Published online by Cambridge University Press: 13 November 2014
Necrotic enteritis (NE) caused by Clostridium spp. is an economically significant bacterial disease of poultry worldwide. Traditionally the disease has been prevented through feed supplementation with antibiotics sub-therapeutically as antimicrobial growth promoters (AGPs). However this practice has led to the emergence of resistant pathogenic microbes and drug residues, potentially threatening animal and public health. Therefore the marketing and incorporation of AGPs into poultry feed has been banned in Europe which has exacerbated the incidence of NE, bringing about huge economic losses to poultry farmers. Poultry researchers, exporters and consumers have emphasised AGP-free poultry rearing and have been searching for non-antibiotic and cost effective alternatives to control NE. Strategies suggested include vaccination, coccidiosis control, probiotics, competitive exclusion products, prebiotics, egg yolk immunoglobulins, bacteriophages (or phage gene products), organic acids, feed enzymes, plants and plants extracts/essential oils and nutritional changes.
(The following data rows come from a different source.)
-- ==== Sys2Proof/Decode.lean ====
section
/-! DEFINITION. The decoder (total, rejecting by name), the encoder, and the assembler of 30_encoding.md. -/

namespace Sys2Proof

/-- The word of two consecutive bytes, the byte at the lower address in bits 15 to 8 (20_memory.md rule R52). -/
def wordOfBytes (hi lo : Byte) : Word := (hi.setWidth 16 <<< 8) ||| lo.setWidth 16

/-- The byte stored at a word's lower address (rule R80). -/
def hiByte (w : Word) : Byte := w.extractLsb' 8 8

/-- The byte stored at a word's higher address. -/
def loByte (w : Word) : Byte := w.extractLsb' 0 8

/-- The fields of an opcode, rule R81. -/
structure Fields where
  /-- `op[15:12]`, the opcode group. -/
  c : Nibble
  /-- `op[11:8]`. -/
  x : Nibble
  /-- `op[7:4]`. -/
  y : Nibble
  /-- `op[3:0]`, the opcode subgroup. -/
  d : Nibble
  /-- `op[11:0]`, the address operand. -/
  nnn : Addr
  /-- `op[7:0]`, which no recognised instruction uses (rule R85). -/
  kk : Byte
  deriving DecidableEq, Repr

/-- Decoding splits any word into its fields and never fails (rules R82 and R104). -/
def decodeFields (op : Word) : Fields where
  c := op.extractLsb' 12 4
  x := op.extractLsb' 8 4
  y := op.extractLsb' 4 4
  d := op.extractLsb' 0 4
  nnn := op.extractLsb' 0 12
  kk := op.extractLsb' 0 8

/-- The four nibbles put together again, rule R82. -/
def recombine (c x y d : Nibble) : Word :=
  (c.setWidth 16 <<< 12) ||| (x.setWidth 16 <<< 8) ||| (y.setWidth 16 <<< 4) ||| d.setWidth 16

/-- Why bytes are no instruction. -/
inductive Reject where
  /-- Fewer than two bytes are left (rule R80). -/
  | truncated
  /-- The word matches no row of rule R83 (rule R84). -/
  | unimplementedOpcode (op : Word)
  deriving DecidableEq, Repr

/-- The table match of rules R83 and R105, on the nibbles as 40_execution_cycle.md rule R107 writes it. -/
def decode (op : Word) : Except Reject Instr :=
  let f := decodeFields op
  if f.c = 0x0 ∧ f.x = 0x0 ∧ f.y = 0x0 ∧ f.d = 0x0 then .ok .halt
  else if f.c = 0x0 ∧ f.x = 0x0 ∧ f.y = 0xE ∧ f.d = 0xE then .ok .ret
  else if f.c = 0x2 then .ok (.call f.nnn)
  else if f.c = 0x8 ∧ f.d = 0x4 then .ok (.add f.x f.y)
  else .error (.unimplementedOpcode op)

/-- The first instruction of a byte sequence, and the bytes after it. -/
def decodeBytes : List Byte → Except Reject (Instr × List Byte)
  | hi :: lo :: rest =>
    match decode (wordOfBytes hi lo) with
    | .ok i => .ok (i, rest)
    | .error r => .error r
  | _ => .error .truncated

/-- The host's numbering: bit 0 is the least significant bit of the first word, and bits at and above `nbits` are 0. -/
def tableWord (nbits w : Nat) : Word := BitVec.ofNat 16 (w % 2 ^ nbits)

/-- The instruction of a table word, laid out in bytes as rule R80 stores it. -/
def decodeTableWord (nbits w : Nat) : Option Instr :=
  match decodeBytes [hiByte (tableWord nbits w), loByte (tableWord nbits w)] with
  | .ok (i, _) => some i
  | .error _ => none

/-- The encoder, from the "encodes as" column of rule R88. -/
def encode : Instr → Word
  | .halt => 0x0000
  | .ret => 0x00EE
  | .call nnn => 0x2000 ||| nnn.setWidth 16
  | .add x y => 0x8004 ||| (x.setWidth 16 <<< 8) ||| (y.setWidth 16 <<< 4)

/-- An instruction's bytes, most significant first (rules R53 and R80). -/
def encodeBytes (i : Instr) : List Byte := [hiByte (encode i), loByte (encode i)]

/-- A row of the opcode map of rule R83. -/
structure OpcodeRow where
  mnemonic : String
  pattern : Word
  mask : Word
  deriving DecidableEq, Repr

/-- The opcode map of rule R83: `w` matches a row when `w & mask = pattern`. -/
def opcodeMap : List OpcodeRow :=
  [ ⟨"HALT", 0x0000, 0xFFFF⟩, ⟨"RET", 0x00EE, 0xFFFF⟩, ⟨"CALL", 0x2000, 0xF000⟩, ⟨"ADD", 0x8004, 0xF00F⟩ ]

/-- `w` matches a row of rule R83. -/
def OpcodeRow.matches (r : OpcodeRow) (w : Word) : Bool := decide (w &&& r.mask = r.pattern)

/-- An instruction's row of the opcode map. -/
def Instr.row : Instr → OpcodeRow
  | .halt => ⟨"HALT", 0x0000, 0xFFFF⟩
  | .ret => ⟨"RET", 0x00EE, 0xFFFF⟩
  | .call _ => ⟨"CALL", 0x2000, 0xF000⟩
  | .add _ _ => ⟨"ADD", 0x8004, 0xF00F⟩

/-- The word a line of rule R88 emits; an ill-formed line emits none. -/
def assemble (l : AsmLine) : Option Word :=
  if l.wf then
    match l with
    | .halt => some (encode .halt)
    | .ret => some (encode .ret)
    | .call nnn => some (encode (.call (BitVec.ofNat 12 nnn)))
    | .add x y => some (encode (.add (BitVec.ofNat 4 x) (BitVec.ofNat 4 y)))
    | .word w => some (BitVec.ofNat 16 w)
  else none

/-- The bytes of a listing, each word most significant byte first, as the loader takes them (20_memory.md rule R53). -/
def assembleBytes : List AsmLine → Option (List Byte)
  | [] => some []
  | l :: ls =>
    match assemble l, assembleBytes ls with
    | some w, some bs => some (hiByte w :: loByte w :: bs)
    | _, _ => none

/-- A number in the notation of rule R88. -/
def hexText (n : Nat) : String := "0x" ++ String.ofList (Nat.toDigits 16 n)

/-- A register's name V0 to VF, its index one upper-case hexadecimal digit (rule R9). -/
def regText (n : Nat) : String := "V" ++ String.ofList ((Nat.toDigits 16 n).map Char.toUpper)

/-- A line's spelling in the "syntax" column of rule R88. -/
def AsmLine.text : AsmLine → String
  | .halt => "HALT"
  | .ret => "RET"
  | .call nnn => "CALL " ++ hexText nnn
  | .add x y => "ADD " ++ regText x ++ ", " ++ regText y
  | .word w => ".word " ++ hexText w

end Sys2Proof
end

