-- ==== Sys2Proof/Laws/Decode.lean ====
section
/-! SUPPORT. Words and their bytes, the opcode map, and the decoder's inversion. -/

namespace Sys2Proof

/-- Every instruction is well-formed: its operands have the widths of rule R81. -/
theorem Instr.wf_all (i : Instr) : i.wf = true := by
  cases i with
  | halt => rfl
  | ret => rfl
  | call nnn =>
    have := nnn.isLt
    simp [Instr.wf, Instr.toAsm, AsmLine.wf]; omega
  | add x y =>
    have := x.isLt
    have := y.isLt
    simp [Instr.wf, Instr.toAsm, AsmLine.wf]; omega

/-- A word is made of its two bytes. -/
@[simp] theorem wordOfBytes_bytes (w : Word) : wordOfBytes (hiByte w) (loByte w) = w := by
  apply BitVec.eq_of_getLsbD_eq
  intro i hi
  simp only [wordOfBytes, hiByte, loByte, BitVec.getLsbD_or, BitVec.getLsbD_shiftLeft, BitVec.getLsbD_setWidth,
    BitVec.getLsbD_extractLsb']
  by_cases h : i < 8
  · simp [h, hi]
  · have h8 : 8 + (i - 8) = i := by omega
    have h7 : i - 8 < 8 := by omega
    simp [h, hi, h8, h7]
    exact fun _ => by omega

/-- No word matches two rows of the opcode map (rule R83): any two rows differ in a bit both fix. -/
theorem opcodeMap_disjoint : opcodeMap.Pairwise fun r r' => (r.pattern ^^^ r'.pattern) &&& r.mask &&& r'.mask ≠ 0 := by
  decide

/-- What the decoder reads, and from which nibbles (rules R105 and R107). -/
theorem decode_cases {w : Word} {i : Instr} (h : decode w = .ok i) :
    (i = .halt ∧ (decodeFields w).c = 0x0 ∧ (decodeFields w).x = 0x0 ∧ (decodeFields w).y = 0x0 ∧
      (decodeFields w).d = 0x0) ∨
    (i = .ret ∧ (decodeFields w).c = 0x0 ∧ (decodeFields w).x = 0x0 ∧ (decodeFields w).y = 0xE ∧
      (decodeFields w).d = 0xE) ∨
    (i = .call (decodeFields w).nnn ∧ (decodeFields w).c = 0x2) ∨
    (i = .add (decodeFields w).x (decodeFields w).y ∧ (decodeFields w).c = 0x8 ∧ (decodeFields w).d = 0x4) := by
  unfold decode at h
  dsimp only at h
  split at h
  · next hc => cases h; exact .inl ⟨rfl, hc⟩
  · split at h
    · next hc => cases h; exact .inr (.inl ⟨rfl, hc⟩)
    · split at h
      · next hc => cases h; exact .inr (.inr (.inl ⟨rfl, hc⟩))
      · split at h
        · next hc => cases h; exact .inr (.inr (.inr ⟨rfl, hc⟩))
        · cases h

/-- A word the decoder rejects is rejected under its own name. -/
theorem decode_error {w : Word} {r : Reject} (h : decode w = .error r) : r = .unimplementedOpcode w := by
  unfold decode at h
  dsimp only at h
  repeat' split at h
  all_goals cases h
  rfl

/-- A table word of a whole instruction goes through the same decoder as a fetched word. -/
theorem decodeTableWord_eq_some {nbits w : Nat} {i : Instr} :
    decodeTableWord nbits w = some i ↔ decode (tableWord nbits w) = .ok i := by
  simp only [decodeTableWord, decodeBytes, wordOfBytes_bytes]
  cases decode (tableWord nbits w) <;> simp

end Sys2Proof
end

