-- ==== Sys2Proof/Laws/Session.lean ====
section
/-! SUPPORT. The loader operations, once for both regions. -/

namespace Sys2Proof.Machine

/-- A loader write that is too long is rejected and changes nothing (20_memory.md rule R58). -/
theorem loadRegion_err {s : State} {base room : Nat} {bytes : List Byte} (h : room < bytes.length) :
    loadRegion s base room bytes = (.err .memoryWriteOutOfBounds, s) := by
  simp [loadRegion, h]

/-- One that fits succeeds and writes memory alone. -/
theorem loadRegion_ok {s : State} {base room : Nat} {bytes : List Byte} (h : bytes.length ≤ room) :
    loadRegion s base room bytes = (.ok, { s with mem := Memory.writeBytes s.mem base bytes }) := by
  simp [loadRegion, Nat.not_lt.mpr h]

/-- Either way only memory can change, and its canonical form is kept. -/
theorem loadRegion_keeps {s : State} {base room : Nat} (bytes : List Byte) (hw : Memory.wf s.mem = true)
    (hb : base + room ≤ Config.memSize) :
    ∃ m, (loadRegion s base room bytes).2 = { s with mem := m } ∧ Memory.wf m = true := by
  by_cases h : bytes.length ≤ room
  · exact ⟨_, by rw [loadRegion_ok h], Memory.wf_writeBytes hw (by omega)⟩
  · exact ⟨s.mem, by rw [loadRegion_err (by omega)], hw⟩

end Sys2Proof.Machine
end

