-- ==== Sys2Proof/Tests/Slice0.lean ====
section
/-! SUPPORT. Tests: decoding of words written out from 30_encoding.md rule R83, the assembler's checks, one step at a
time on the vectors of 95_test_vectors.md, and a witness for the hypotheses of every statement that has any. -/

namespace Sys2Proof.Tests

open Sys2Proof Sys2Proof.Machine

/-- The reset state with the given `pc`, `sp` and every stack entry, and bytes stored from `pc` up. -/
def st (pc : Word) (sp : Fin 17) (entry : Word) (bytes : List Byte) : State :=
  { State.reset with
    pc := pc, sp := sp, stack := Vector.replicate 16 entry, mem := Memory.writeBytes [] pc.toNat bytes }

/-- Two registers seeded. -/
def seed (s : State) (i : Nibble) (v : Byte) (j : Nibble) (u : Byte) : State := writeReg (writeReg s i v) j u

/-- The next state, if there is one, so that two outcomes can be compared. -/
def nextOf : Host.Outcome State Fault Refusal → Option State
  | .next t => some t
  | _ => none

theorem next_of_nextOf {o : Host.Outcome State Fault Refusal} {t : State} (h : nextOf o = some t) : o = .next t := by
  cases o <;> simp_all [nextOf]

/-! ### Decoding: words written out bit by bit from the encodings of rule R83 -/

theorem test_decode_halt : decode 0b0000000000000000 = .ok .halt := by decide
theorem test_decode_ret : decode 0b0000000011101110 = .ok .ret := by decide
theorem test_decode_call : decode 0b0010101111001101 = .ok (.call 0xBCD) := by decide
theorem test_decode_add : decode 0b1000001111110100 = .ok (.add 0x3 0xF) := by decide

/-- Table 2.1 of 95_test_vectors.md: the words of class UnimplementedOpcode. -/
def unimplementedWords : List Word :=
  [0x0001, 0x00E0, 0x00ED, 0x00EF, 0x01EE, 0x0E00, 0x1FFF, 0x3000, 0x7FFF, 0x8003, 0x8005, 0x9004, 0xEE00, 0xFFFF]

theorem test_decode_unimplemented :
    unimplementedWords.map decode = unimplementedWords.map fun w => .error (.unimplementedOpcode w) := by decide

/-- Table 2.1: the lowest and highest CALL and ADD. -/
theorem test_decode_bounds :
    decode 0x2000 = .ok (.call 0x000) ∧ decode 0x2FFF = .ok (.call 0xFFF) ∧ decode 0x8004 = .ok (.add 0x0 0x0) ∧
      decode 0x8FF4 = .ok (.add 0xF 0xF) := by decide

theorem test_decode_bytes_truncated : decodeBytes [0x80] = .error .truncated ∧ decodeBytes [] = .error .truncated := by
  decide

/-- Example E10: the fields of 0x8ABC. -/
theorem test_fields : decodeFields 0x8ABC = ⟨0x8, 0xA, 0xB, 0xC, 0xABC, 0xBC⟩ := by decide

theorem test_table_word : decodeTableWord 16 0x8124 = some (.add 0x1 0x2) ∧ decodeTableWord 16 0x1200 = none := by
  decide

/-! ### Well-formedness: an ill-formed line for each check of rule R88, refused -/

theorem test_wf_call : (AsmLine.call 0x1000).wf = false ∧ assemble (.call 0x1000) = none := by decide
theorem test_wf_add_x : (AsmLine.add 16 0).wf = false ∧ assemble (.add 16 0) = none := by decide
theorem test_wf_add_y : (AsmLine.add 0 16).wf = false ∧ assemble (.add 0 16) = none := by decide
theorem test_wf_word : (AsmLine.word 0x10000).wf = false ∧ assemble (.word 0x10000) = none := by decide

/-- Program P2 of 95_test_vectors.md. -/
theorem test_assemble :
    assembleBytes [.add 0 2, .add 1 15, .add 1 3, .halt] = some [0x80, 0x24, 0x81, 0xF4, 0x81, 0x34, 0x00, 0x00] := by
  decide

theorem test_text : (AsmLine.add 0 15).text = "ADD V0, VF" ∧ (AsmLine.call 0x100).text = "CALL 0x100" := by decide

/-! ### One step each, from 95_test_vectors.md -/

/-- Section 2.3: a HALT at depth 3 does not unwind the stack. -/
theorem test_halt : nextOf (step (st 0x100 3 0 [])) = some { st 0x102 3 0 [] with status := .halted } := by decide

/-- Section 2.4: RET leaves the popped entry in place. -/
theorem test_ret :
    nextOf (step (st 0x104 1 0x0002 [0x00, 0xEE])) =
      some { st 0x104 1 0x0002 [0x00, 0xEE] with pc := 0x0002, sp := 0 } := by decide

/-- Section 2.4: RET on the empty stack. -/
theorem test_ret_underflow :
    nextOf (step (st 0x104 0 0 [0x00, 0xEE])) = some { st 0x104 0 0 [0x00, 0xEE] with
      pc := 0x106, status := .faulted, fault := some ⟨.stackUnderflow, 2, 0x104, some 0x00EE⟩ } := by decide

/-- Section 2.4: the sixteenth entry. -/
theorem test_call :
    (nextOf (step (st 0x200 15 0 [0x23, 0x00]))).map (fun t => (t.pc, t.sp, stackEntry t 15, stackEntry t 14)) =
      some (0x0300, 16, 0x0202, 0x0000) := by decide

/-- Section 2.4: CALL on the full stack. -/
theorem test_call_overflow :
    nextOf (step (st 0x200 16 0 [0x23, 0x00])) = some { st 0x200 16 0 [0x23, 0x00] with
      pc := 0x202, status := .faulted, fault := some ⟨.stackOverflow, 1, 0x200, some 0x2300⟩ } := by decide

/-- Section 2.5: 0x80 + 0x80 is exactly 256. -/
theorem test_add :
    (nextOf (step (seed (st 0x000 0 0 [0x80, 0x14]) 0x0 0x80 0x1 0x80))).map
      (fun t => (readReg t 0x0, readReg t 0x1, readReg t 0xF, t.pc)) = some (0x00, 0x80, 0x01, 0x0002) := by decide

/-- Section 2.5: `ADD VF, V1` with VF = 0x05 and V1 = 0x03: the sum is lost, the flag wins. -/
theorem test_add_to_flag :
    (nextOf (step (seed (st 0x000 0 0 [0x8F, 0x14]) 0xF 0x05 0x1 0x03))).map
      (fun t => (readReg t 0xF, readReg t 0x1)) = some (0x00, 0x03) := by decide

/-- Section 2.6. -/
theorem test_unimplemented :
    nextOf (step (st 0x100 2 0 [0x12, 0x00])) = some { st 0x100 2 0 [0x12, 0x00] with
      pc := 0x102, status := .faulted, fault := some ⟨.unimplementedOpcode, 3, 0x100, some 0x1200⟩ } := by decide

/-- Section 2.2: no fetch at 4095. -/
theorem test_fetch_out_of_bounds :
    nextOf (step (st 0x0FFF 0 0 [])) = some { st 0x0FFF 0 0 [] with
      status := .faulted, fault := some ⟨.fetchOutOfBounds, 4, 0x0FFF, none⟩ } := by decide

/-- Section 2.2: an odd fetch reads `mem[0x101]` and `mem[0x102]`. -/
theorem test_fetch_odd : fetch (st 0x101 0 0 [0x00, 0xEE]) = some 0x00EE := by decide

theorem test_no_step_after_end :
    step { State.reset with status := .halted } = .fault .runHalted ∧
      step { State.reset with status := .faulted } = .fault .runFaulted := ⟨rfl, rfl⟩

/-- Codes of rule R150; 0 means no fault. -/
theorem test_fault_code : faultCode State.reset = 0 ∧ faultCode (enterFault State.reset .fetchOutOfBounds 0 none) = 4 := by
  decide

/-! ### The loader, section 2.7 -/

theorem test_loader_overlap :
    (loadSystem (loadSystem State.reset [0xAA, 0xBB]).2 [0xCC]).2.mem = [(0, 0xCC), (1, 0xBB)] := by decide

theorem test_loader_zero_unlists : (loadSystem (loadSystem State.reset [0xAA]).2 [0x00]).2 = State.reset := by decide

theorem test_loader_too_long :
    loadProgram State.reset (List.replicate 3841 0) = (.err .memoryWriteOutOfBounds, State.reset) :=
  loadRegion_err (by rw [List.length_replicate]; decide)

/-! ### Witnesses: each statement's hypotheses are met together -/

theorem exe {s : State} {i : Instr} (w : Word) (hr : s.status = .running) (hf : fetch s = some w)
    (hd : decode w = .ok i) : Executes s i := ⟨hr, w, hf, hd⟩

theorem unimpl_state : MeetsUnimplemented (st 0 0 0 [0x00, 0xF1]) :=
  ⟨rfl, 0x00F1, .unimplementedOpcode 0x00F1, by decide, by decide⟩

theorem halt_state : Executes (st 0x0FFE 16 0 []) .halt := exe 0x0000 rfl (by decide) (by decide)
theorem ret_state (sp : Fin 17) : Executes (st 0x104 sp 2 [0x00, 0xEE]) .ret := exe 0x00EE rfl (by revert sp; decide) (by decide)
theorem call_state (sp : Fin 17) : Executes (st 0 sp 2 [0x21, 0x00]) (.call 0x100) :=
  exe 0x2100 rfl (by revert sp; decide) (by decide)
theorem add_state : Executes (seed (st 0 0 0 [0x80, 0x14]) 0x0 250 0x1 20) (.add 0x0 0x1) :=
  exe 0x8014 rfl (by decide) (by decide)

theorem test_witness_DecodedWordsReencode : decode 0x2FFF = .ok (.call 0xFFF) := by decide

/-- Both clauses: a state that meets an unimplemented word, and one whose step raised the fault. -/
theorem test_witness_UnimplementedWordsFault :
    MeetsUnimplemented (st 0 0 0 [0x00, 0xF1]) ∧ (st 0 0 0 [0x00, 0xF1]).fault = none ∧
      step (st 0 0 0 [0x00, 0xF1]) =
        .next (enterFault (advance (st 0 0 0 [0x00, 0xF1])) .unimplementedOpcode 0 (some 0x00F1)) :=
  ⟨unimpl_state, rfl, rfl⟩

/-- The ill-formed lines just past each bound. -/
theorem test_witness_AssemblerEmitsEncoding : 0xFFF < 0x1000 ∧ 0xF < 0x10 ∧ 0xFFFF < 0x10000 := by decide

/-- The last address a fetch can start at, with a recognised word and with an unimplemented one. -/
theorem test_witness_StepRunsDecodedInstruction :
    (st 0x0FFE 0 0 [0x80, 0x14]).status = .running ∧ fetch (st 0x0FFE 0 0 [0x80, 0x14]) = some 0x8014 ∧
      decode 0x8014 = .ok (.add 0x0 0x1) ∧ fetch (st 0x0FFE 0 0 [0x80, 0x15]) = some 0x8015 ∧
      decode 0x8015 = .error (.unimplementedOpcode 0x8015) ∧
      step (st 0 0 0 [0x00, 0xEE]) = .next (enterFault (advance (st 0 0 0 [0x00, 0xEE])) .stackUnderflow 0 (some 0x00EE)) :=
  ⟨rfl, by decide, by decide, by decide, by decide, rfl⟩

/-- Both sides of the fetch bound, and a word of each of the five classes. -/
theorem test_witness_StepFollowsPseudocode :
    4094 < (st 0x0FFF 0 0 []).pc.toNat ∧ (st 0x0FFE 0 0 []).pc.toNat ≤ 4094 ∧
      (∃ s w, s = st 0x0FFE 0 0 [] ∧ Memory.readWord s.mem s.pc.toNat = w ∧ w = 0x0000) ∧
      (∃ s w, s = st 0x0FFE 0 0 [0x00, 0xEE] ∧ Memory.readWord s.mem s.pc.toNat = w ∧ w = 0x00EE) ∧
      (∃ s w, s = st 0x0FFE 0 0 [0x2F, 0xFF] ∧ Memory.readWord s.mem s.pc.toNat = w ∧ w.extractLsb' 12 4 = 0x2#4) ∧
      (∃ s w, s = st 0x0FFE 0 0 [0x8F, 0xF4] ∧ Memory.readWord s.mem s.pc.toNat = w ∧ w.extractLsb' 12 4 = 0x8#4 ∧
        w.extractLsb' 0 4 = 0x4#4) ∧
      (∃ s w, s = st 0x0FFE 0 0 [0xFF, 0xFF] ∧ Memory.readWord s.mem s.pc.toNat = w ∧ w = 0xFFFF) := by
  refine ⟨by decide, by decide, ⟨_, _, rfl, rfl, ?_⟩, ⟨_, _, rfl, rfl, ?_⟩, ⟨_, _, rfl, rfl, ?_⟩, ⟨_, _, rfl, rfl, ?_⟩,
    ⟨_, _, rfl, rfl, ?_⟩⟩ <;> decide
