-- ==== Sys2Proof/WellFormed.lean ====
section
/-! DEFINITION. Which command terms a command word can carry (30_encoding.md R74, R75): every coordinate, size and length is a
`COORD_W`-bit unsigned number. A bus handle, a color and the solid bit fit their fields by their types. -/

namespace Sys2Proof

/-- The value fits a `COORD_W`-bit unsigned operand field (R75: "`x`, `y`, `width` and `height` are 0..255"). -/
def fitsField (v : Nat) : Bool := decide (v < 2 ^ Config.coordW)

/-- Every operand fits its field. -/
def Instr.wellFormed : Instr → Bool
  | .init _ => true
  | .clear => true
  | .drawPixel x y _ => fitsField x && fitsField y
  | .drawSquare x y width height => fitsField x && fitsField y && fitsField width && fitsField height
  | .drawBorder _ => true
  | .setBorder _ => true
  | .drawString x y n => fitsField x && fitsField y && fitsField n
  | .displayMessage n => fitsField n
  | .update => true

/-- `Instr.wellFormed` as a proposition. -/
abbrev Instr.WellFormed (i : Instr) : Prop := i.wellFormed = true

end Sys2Proof
end

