-- ==== Sys2Proof/Machine/Sequencer.lean ====
section
/-! DEFINITION. The sequencer between commands: taking a word from the command port, rejecting an illegal one, and going on with a
running command (20_memory.md R67; 60_exceptions.md R155, R157). -/

namespace Sys2Proof.Machine

/-- The pseudocode of each command. -/
def stepsOf : Instr → List Action
  | .init h => initSteps h
  | .clear => clearSteps
  | .drawPixel x y color => drawPixelSteps x y color
  | .drawSquare x y width height => drawSquareSteps x y width height
  | .drawBorder solid => drawBorderSteps solid
  | .setBorder solid => setBorderSteps solid
  | .drawString x y n => drawStringSteps x y n
  | .displayMessage n => displayMessageSteps n
  | .update => updateSteps

/-- Goes on with the running command from its progress. -/
def resumeCommand (cmd : Instr) (p : Progress) (s : State) : State := resumeSteps cmd (stepsOf cmd) p s

/-- The oldest word on the command port and the state once it is accepted, or none where no word is offered (20_memory.md R67). -/
def takeWord (s : State) : Option (CommandWord × State) :=
  match s.offered with
  | [] => none
  | w :: rest => some (w, { s with offered := rest })

/-- Accepting a word that names no command: `raise IllegalCommand(w)` (60_exceptions.md R155, R157). -/
def rejectWord (w : CommandWord) (s : State) : State := s.raiseFault .illegalCommand w

end Sys2Proof.Machine
end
There are many predisposing as well as virulence factors for NE induction and pathogenesis and more are expected to be discovered in the future. The ambiguous pathogenesis trend of the disease is still hindering the development of a potent active vaccine against NE. The choice of a single and fully effective approach is difficult. However, probiotics and specific egg yolk immunoglobulins (IgYs) alone or in combination could serve as promising strategies for controlling NE in broilers in the absence of AGPs.